> What to work on
Only lines with the string "refused" should be returned from the data below.
*** Exercise data
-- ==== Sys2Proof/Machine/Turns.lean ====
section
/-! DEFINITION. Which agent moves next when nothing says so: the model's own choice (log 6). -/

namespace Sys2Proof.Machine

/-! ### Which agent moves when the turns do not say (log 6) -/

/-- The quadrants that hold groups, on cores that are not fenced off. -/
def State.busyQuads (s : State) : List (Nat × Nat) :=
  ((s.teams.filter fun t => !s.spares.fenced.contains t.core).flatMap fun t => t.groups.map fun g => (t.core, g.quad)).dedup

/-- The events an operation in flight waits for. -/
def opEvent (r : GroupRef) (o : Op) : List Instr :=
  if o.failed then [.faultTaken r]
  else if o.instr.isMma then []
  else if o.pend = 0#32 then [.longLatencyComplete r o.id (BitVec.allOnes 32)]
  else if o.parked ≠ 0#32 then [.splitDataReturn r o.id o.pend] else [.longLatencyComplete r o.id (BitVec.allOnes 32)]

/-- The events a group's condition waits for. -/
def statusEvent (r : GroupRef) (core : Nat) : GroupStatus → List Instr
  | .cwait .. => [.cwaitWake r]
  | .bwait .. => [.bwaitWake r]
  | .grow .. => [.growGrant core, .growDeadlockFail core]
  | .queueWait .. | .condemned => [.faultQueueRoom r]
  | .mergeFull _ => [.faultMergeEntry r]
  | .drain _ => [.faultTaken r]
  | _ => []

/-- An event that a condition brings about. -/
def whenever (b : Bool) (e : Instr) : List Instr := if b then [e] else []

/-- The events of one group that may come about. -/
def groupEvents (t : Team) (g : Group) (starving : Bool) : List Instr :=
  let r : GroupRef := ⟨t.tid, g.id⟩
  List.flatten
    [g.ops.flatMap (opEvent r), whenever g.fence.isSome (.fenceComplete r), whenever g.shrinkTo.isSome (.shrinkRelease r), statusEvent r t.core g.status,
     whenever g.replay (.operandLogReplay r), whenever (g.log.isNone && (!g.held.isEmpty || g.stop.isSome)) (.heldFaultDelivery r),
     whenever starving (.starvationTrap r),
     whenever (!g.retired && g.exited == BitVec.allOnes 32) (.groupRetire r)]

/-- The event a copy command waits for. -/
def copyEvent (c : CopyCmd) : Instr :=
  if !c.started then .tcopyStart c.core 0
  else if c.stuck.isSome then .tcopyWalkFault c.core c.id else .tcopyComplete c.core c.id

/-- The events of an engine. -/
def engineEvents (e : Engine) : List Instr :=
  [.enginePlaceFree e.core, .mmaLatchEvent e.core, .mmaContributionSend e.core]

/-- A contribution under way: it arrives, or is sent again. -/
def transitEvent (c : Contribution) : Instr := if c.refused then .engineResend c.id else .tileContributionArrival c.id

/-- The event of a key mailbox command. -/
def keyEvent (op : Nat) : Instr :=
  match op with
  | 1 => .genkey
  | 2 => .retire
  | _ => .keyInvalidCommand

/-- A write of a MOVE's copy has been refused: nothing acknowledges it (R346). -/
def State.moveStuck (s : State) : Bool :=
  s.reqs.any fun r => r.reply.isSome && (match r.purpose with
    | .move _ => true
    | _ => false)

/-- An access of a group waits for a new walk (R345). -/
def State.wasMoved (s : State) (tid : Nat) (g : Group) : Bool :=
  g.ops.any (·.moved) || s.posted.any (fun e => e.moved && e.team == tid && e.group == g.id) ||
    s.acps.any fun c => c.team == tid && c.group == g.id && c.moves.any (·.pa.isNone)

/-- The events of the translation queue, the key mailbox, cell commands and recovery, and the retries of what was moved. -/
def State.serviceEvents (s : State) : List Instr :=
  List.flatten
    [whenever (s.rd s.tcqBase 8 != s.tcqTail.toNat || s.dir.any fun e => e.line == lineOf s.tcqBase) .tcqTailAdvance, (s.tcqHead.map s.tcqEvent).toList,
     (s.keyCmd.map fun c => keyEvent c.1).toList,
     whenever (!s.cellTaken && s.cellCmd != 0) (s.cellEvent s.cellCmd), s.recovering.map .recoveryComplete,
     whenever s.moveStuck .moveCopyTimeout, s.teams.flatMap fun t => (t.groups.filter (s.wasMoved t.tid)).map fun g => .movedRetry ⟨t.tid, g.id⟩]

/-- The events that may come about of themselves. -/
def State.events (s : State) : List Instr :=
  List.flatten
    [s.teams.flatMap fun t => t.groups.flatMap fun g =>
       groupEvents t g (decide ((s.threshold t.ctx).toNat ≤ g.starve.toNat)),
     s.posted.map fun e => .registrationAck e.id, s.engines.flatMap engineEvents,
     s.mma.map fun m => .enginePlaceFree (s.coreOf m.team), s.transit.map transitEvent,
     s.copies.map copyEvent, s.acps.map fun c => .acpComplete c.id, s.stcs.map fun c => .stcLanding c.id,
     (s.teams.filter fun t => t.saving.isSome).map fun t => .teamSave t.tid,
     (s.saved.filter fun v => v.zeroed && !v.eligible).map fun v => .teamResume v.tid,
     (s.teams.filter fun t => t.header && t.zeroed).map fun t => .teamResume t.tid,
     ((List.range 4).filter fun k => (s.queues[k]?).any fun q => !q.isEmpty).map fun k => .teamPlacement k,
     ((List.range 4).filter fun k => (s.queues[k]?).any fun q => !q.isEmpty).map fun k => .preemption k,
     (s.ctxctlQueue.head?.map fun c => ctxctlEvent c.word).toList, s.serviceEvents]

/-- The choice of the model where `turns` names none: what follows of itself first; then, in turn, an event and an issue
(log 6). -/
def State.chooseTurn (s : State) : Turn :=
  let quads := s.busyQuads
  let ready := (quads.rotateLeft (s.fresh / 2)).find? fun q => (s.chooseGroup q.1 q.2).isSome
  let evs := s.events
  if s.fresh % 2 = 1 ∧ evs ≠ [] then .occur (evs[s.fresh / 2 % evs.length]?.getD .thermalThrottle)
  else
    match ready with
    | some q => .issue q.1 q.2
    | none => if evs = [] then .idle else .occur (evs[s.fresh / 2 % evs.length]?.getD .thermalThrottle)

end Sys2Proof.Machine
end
******
*** Exercise data
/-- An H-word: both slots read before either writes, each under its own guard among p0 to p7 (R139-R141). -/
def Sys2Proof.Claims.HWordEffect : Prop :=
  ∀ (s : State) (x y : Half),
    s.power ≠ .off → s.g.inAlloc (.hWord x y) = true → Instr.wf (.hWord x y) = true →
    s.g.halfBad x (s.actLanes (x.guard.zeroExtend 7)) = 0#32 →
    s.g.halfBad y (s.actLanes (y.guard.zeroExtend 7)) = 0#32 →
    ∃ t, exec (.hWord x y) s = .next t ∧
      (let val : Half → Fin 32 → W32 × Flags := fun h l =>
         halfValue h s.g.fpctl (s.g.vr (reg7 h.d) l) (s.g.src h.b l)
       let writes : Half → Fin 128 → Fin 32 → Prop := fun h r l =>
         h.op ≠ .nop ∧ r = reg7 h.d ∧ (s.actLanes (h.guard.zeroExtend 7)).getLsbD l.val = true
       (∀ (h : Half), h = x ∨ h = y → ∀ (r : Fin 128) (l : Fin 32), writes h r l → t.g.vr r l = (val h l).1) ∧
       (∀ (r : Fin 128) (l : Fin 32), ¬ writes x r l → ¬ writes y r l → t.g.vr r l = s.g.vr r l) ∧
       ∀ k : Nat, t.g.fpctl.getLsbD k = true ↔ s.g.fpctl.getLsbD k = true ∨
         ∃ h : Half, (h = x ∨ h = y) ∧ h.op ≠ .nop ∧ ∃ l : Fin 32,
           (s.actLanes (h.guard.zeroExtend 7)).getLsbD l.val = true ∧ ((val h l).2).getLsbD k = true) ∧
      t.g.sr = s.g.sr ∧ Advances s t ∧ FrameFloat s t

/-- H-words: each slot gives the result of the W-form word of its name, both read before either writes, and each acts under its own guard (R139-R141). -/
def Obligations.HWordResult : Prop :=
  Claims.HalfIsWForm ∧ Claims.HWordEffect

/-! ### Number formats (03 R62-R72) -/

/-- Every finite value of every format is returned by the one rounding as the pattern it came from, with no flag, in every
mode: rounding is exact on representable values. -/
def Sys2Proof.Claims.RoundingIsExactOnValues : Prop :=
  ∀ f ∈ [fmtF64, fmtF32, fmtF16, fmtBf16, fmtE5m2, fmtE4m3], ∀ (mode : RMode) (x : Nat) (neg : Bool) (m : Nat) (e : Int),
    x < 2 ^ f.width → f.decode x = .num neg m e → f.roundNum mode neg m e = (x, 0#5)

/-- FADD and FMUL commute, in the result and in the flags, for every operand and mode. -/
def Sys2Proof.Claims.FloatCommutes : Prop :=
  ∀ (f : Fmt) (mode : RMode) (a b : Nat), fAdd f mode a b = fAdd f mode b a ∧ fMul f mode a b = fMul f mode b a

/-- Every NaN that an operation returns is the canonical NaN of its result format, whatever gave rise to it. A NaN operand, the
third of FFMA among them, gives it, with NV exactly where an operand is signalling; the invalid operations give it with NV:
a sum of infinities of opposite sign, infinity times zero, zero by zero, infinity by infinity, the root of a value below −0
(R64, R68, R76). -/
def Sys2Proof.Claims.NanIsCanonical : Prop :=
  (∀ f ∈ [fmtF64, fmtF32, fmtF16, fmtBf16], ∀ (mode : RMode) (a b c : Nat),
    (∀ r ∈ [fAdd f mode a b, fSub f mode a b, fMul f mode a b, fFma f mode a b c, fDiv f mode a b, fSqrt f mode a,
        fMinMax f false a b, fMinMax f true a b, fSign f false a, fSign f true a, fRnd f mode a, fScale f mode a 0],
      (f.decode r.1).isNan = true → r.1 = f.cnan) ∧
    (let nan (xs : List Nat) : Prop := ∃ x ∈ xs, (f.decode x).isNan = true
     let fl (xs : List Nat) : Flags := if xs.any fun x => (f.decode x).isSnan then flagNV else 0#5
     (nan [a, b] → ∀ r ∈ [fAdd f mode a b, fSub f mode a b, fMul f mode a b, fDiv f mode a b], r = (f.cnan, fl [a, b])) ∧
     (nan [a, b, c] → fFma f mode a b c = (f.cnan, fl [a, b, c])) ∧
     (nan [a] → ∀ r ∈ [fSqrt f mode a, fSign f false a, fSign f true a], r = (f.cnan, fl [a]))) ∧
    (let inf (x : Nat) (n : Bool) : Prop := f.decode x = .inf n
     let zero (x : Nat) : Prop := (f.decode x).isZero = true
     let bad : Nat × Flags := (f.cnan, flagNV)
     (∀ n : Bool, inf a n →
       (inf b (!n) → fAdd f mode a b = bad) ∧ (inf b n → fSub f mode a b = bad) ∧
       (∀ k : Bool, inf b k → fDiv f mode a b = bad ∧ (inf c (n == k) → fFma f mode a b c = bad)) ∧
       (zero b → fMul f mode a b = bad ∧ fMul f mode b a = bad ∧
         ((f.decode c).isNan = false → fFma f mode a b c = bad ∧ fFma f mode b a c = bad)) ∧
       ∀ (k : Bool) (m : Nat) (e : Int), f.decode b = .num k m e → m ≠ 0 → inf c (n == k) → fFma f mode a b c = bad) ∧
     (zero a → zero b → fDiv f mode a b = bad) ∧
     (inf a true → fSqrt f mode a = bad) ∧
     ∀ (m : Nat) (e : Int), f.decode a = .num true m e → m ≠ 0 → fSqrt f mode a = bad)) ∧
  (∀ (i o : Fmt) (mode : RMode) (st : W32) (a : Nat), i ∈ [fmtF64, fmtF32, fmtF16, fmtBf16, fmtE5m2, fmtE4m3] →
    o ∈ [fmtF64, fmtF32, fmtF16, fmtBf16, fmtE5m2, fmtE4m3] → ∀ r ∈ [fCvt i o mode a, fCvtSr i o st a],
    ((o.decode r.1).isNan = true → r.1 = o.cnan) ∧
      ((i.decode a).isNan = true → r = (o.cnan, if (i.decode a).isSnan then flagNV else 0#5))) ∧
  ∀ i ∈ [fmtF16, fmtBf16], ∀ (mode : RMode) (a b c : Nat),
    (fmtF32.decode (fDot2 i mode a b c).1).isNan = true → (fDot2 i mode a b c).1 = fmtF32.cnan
******
> Written reply
def transitEvent (c : Contribution) : Instr := if c.refused then .engineResend c.id else .tileContributionArrival c.id
/-- A write of a MOVE's copy has been refused: nothing acknowledges it (R346). -/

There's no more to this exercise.